> _Your objective_
In the entries below, which lines run from the one containing "tlrPairStall l => cases l <;> rfl" to the one containing "tlsSendLowPop _ _"? Copy exactly those lines, ends included, and no others.

> _Data for review_
• • • •

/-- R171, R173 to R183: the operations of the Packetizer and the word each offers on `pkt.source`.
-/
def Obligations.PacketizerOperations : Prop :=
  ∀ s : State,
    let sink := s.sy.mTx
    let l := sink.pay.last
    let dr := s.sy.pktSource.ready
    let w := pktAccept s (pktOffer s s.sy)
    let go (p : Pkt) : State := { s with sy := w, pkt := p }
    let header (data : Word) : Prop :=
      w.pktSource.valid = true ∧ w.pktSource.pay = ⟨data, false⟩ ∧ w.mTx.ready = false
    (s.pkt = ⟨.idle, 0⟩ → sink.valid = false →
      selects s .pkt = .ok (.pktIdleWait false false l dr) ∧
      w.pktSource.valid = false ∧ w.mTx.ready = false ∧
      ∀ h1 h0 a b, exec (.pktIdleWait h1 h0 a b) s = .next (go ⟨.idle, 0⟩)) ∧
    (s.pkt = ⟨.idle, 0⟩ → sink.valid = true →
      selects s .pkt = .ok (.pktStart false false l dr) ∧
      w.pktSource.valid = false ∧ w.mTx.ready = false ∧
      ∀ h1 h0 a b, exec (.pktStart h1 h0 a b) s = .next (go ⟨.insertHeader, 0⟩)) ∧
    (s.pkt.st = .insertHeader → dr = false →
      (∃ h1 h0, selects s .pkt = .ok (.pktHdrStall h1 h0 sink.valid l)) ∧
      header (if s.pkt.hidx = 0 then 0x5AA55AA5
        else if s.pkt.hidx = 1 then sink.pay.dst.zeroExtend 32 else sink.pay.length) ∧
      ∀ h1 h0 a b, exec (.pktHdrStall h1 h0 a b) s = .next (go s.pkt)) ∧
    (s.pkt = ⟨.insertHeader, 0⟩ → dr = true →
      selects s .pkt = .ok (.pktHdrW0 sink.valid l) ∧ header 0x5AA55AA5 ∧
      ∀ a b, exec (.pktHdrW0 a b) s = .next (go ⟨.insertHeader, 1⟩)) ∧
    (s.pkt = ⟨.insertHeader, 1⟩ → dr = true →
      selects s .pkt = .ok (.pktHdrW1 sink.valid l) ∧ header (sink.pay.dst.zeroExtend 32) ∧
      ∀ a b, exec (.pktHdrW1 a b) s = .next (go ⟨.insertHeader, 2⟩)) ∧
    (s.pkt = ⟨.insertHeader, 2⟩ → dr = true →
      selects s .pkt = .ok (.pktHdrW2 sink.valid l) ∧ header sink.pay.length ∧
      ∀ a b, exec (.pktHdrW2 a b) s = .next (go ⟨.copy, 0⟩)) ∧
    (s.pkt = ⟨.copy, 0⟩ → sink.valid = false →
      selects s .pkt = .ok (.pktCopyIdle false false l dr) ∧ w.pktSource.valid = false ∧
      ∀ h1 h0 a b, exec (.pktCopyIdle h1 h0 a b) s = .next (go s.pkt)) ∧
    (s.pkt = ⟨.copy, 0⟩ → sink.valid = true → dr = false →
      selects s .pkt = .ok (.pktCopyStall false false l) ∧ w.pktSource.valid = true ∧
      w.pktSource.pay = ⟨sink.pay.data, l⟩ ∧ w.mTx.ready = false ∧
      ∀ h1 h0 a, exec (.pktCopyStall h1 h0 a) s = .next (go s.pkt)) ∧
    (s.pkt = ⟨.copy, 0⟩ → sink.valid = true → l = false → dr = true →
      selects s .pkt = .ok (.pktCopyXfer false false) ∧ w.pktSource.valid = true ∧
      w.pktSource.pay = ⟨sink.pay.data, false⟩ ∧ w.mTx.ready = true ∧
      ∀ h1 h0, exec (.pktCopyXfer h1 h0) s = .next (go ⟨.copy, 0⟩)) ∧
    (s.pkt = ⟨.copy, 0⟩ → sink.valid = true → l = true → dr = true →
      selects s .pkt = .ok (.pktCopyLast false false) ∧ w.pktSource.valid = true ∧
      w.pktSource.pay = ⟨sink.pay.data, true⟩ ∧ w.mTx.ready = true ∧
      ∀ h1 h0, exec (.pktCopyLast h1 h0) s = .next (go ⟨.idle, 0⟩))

• • • •

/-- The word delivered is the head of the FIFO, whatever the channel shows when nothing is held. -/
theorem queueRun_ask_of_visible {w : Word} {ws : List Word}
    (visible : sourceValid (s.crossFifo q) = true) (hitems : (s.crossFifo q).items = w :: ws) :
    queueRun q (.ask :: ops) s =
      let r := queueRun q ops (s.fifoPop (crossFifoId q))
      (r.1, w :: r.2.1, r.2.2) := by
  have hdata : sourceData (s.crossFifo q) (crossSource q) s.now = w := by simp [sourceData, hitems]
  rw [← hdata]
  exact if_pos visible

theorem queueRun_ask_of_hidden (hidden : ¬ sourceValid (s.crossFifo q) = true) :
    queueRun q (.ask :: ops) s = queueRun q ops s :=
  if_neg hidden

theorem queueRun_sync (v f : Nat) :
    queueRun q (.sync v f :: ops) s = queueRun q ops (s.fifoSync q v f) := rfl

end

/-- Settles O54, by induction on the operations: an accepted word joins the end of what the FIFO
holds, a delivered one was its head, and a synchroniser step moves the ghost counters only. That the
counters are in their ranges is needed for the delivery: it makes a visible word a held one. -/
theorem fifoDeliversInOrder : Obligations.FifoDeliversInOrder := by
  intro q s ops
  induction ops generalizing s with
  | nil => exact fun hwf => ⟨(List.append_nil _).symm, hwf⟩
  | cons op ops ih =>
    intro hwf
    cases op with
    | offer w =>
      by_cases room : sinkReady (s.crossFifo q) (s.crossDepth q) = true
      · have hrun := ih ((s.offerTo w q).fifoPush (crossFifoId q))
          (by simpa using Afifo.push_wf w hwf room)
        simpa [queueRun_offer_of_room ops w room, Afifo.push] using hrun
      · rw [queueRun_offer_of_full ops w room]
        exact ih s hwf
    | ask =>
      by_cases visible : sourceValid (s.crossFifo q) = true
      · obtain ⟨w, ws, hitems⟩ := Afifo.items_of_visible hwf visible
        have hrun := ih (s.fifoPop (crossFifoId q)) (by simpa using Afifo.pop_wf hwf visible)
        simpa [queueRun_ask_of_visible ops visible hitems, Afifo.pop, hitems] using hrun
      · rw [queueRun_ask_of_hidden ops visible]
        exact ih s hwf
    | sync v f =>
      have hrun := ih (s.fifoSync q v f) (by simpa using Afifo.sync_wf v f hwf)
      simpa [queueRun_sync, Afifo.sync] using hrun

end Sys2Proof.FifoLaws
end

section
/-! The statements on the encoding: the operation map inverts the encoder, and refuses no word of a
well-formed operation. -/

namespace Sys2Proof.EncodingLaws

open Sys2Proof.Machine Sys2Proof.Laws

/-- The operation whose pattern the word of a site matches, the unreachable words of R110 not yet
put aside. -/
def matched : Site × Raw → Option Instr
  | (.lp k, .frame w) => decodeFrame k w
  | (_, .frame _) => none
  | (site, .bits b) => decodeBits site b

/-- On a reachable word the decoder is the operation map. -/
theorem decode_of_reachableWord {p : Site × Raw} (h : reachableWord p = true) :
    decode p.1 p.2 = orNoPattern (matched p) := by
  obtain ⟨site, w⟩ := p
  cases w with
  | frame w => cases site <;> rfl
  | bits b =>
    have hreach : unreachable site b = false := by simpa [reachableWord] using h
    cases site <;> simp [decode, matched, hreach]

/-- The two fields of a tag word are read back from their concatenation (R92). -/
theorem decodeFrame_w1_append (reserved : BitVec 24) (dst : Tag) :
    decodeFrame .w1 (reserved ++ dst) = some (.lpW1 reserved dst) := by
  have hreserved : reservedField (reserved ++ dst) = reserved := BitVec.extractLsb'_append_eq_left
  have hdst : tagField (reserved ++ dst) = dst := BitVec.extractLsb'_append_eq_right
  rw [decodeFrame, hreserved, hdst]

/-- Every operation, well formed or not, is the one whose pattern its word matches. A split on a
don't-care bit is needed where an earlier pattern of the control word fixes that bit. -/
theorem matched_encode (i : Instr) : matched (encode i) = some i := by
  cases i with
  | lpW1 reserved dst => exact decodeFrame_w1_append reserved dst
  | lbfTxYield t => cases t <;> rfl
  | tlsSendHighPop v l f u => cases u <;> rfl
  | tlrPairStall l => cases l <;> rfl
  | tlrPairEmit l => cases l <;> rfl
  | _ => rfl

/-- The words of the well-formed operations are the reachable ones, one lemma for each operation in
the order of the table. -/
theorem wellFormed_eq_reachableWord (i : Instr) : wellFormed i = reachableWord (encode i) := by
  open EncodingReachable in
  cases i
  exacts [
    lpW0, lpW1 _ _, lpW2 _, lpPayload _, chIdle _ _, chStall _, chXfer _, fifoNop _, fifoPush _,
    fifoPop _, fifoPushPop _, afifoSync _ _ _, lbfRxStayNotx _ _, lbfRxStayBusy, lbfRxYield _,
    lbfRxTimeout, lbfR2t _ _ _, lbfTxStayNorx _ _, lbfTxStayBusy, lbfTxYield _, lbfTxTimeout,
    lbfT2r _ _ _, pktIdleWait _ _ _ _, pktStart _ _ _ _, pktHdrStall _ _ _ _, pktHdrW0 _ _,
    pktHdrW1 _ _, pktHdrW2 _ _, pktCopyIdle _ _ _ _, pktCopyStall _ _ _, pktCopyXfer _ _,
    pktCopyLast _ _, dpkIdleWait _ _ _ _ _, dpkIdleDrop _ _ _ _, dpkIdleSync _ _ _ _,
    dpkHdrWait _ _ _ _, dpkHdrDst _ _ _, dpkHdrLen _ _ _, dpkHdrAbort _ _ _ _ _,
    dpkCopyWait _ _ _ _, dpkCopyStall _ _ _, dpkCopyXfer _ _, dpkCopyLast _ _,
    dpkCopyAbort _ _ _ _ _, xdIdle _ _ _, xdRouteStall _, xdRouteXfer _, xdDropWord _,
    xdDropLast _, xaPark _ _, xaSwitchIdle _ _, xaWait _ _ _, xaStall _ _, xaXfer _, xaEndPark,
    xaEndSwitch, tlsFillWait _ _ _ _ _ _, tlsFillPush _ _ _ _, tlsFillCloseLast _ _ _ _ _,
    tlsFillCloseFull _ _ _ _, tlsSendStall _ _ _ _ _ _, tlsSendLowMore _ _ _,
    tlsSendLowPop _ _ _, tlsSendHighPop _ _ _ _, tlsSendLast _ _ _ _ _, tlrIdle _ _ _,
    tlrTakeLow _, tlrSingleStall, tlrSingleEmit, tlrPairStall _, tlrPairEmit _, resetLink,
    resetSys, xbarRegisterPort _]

• • • •

> _Response_
  | tlrPairStall l => cases l <;> rfl
  | tlrPairEmit l => cases l <;> rfl
  | _ => rfl

/-- The words of the well-formed operations are the reachable ones, one lemma for each operation in
the order of the table. -/
theorem wellFormed_eq_reachableWord (i : Instr) : wellFormed i = reachableWord (encode i) := by
  open EncodingReachable in
  cases i
  exacts [
    lpW0, lpW1 _ _, lpW2 _, lpPayload _, chIdle _ _, chStall _, chXfer _, fifoNop _, fifoPush _,
    fifoPop _, fifoPushPop _, afifoSync _ _ _, lbfRxStayNotx _ _, lbfRxStayBusy, lbfRxYield _,
    lbfRxTimeout, lbfR2t _ _ _, lbfTxStayNorx _ _, lbfTxStayBusy, lbfTxYield _, lbfTxTimeout,
    lbfT2r _ _ _, pktIdleWait _ _ _ _, pktStart _ _ _ _, pktHdrStall _ _ _ _, pktHdrW0 _ _,
    pktHdrW1 _ _, pktHdrW2 _ _, pktCopyIdle _ _ _ _, pktCopyStall _ _ _, pktCopyXfer _ _,
    pktCopyLast _ _, dpkIdleWait _ _ _ _ _, dpkIdleDrop _ _ _ _, dpkIdleSync _ _ _ _,
    dpkHdrWait _ _ _ _, dpkHdrDst _ _ _, dpkHdrLen _ _ _, dpkHdrAbort _ _ _ _ _,
    dpkCopyWait _ _ _ _, dpkCopyStall _ _ _, dpkCopyXfer _ _, dpkCopyLast _ _,
    dpkCopyAbort _ _ _ _ _, xdIdle _ _ _, xdRouteStall _, xdRouteXfer _, xdDropWord _,
    xdDropLast _, xaPark _ _, xaSwitchIdle _ _, xaWait _ _ _, xaStall _ _, xaXfer _, xaEndPark,
    xaEndSwitch, tlsFillWait _ _ _ _ _ _, tlsFillPush _ _ _ _, tlsFillCloseLast _ _ _ _ _,
    tlsFillCloseFull _ _ _ _, tlsSendStall _ _ _ _ _ _, tlsSendLowMore _ _ _,
    tlsSendLowPop _ _ _, tlsSendHighPop _ _ _ _, tlsSendLast _ _ _ _ _, tlrIdle _ _ _,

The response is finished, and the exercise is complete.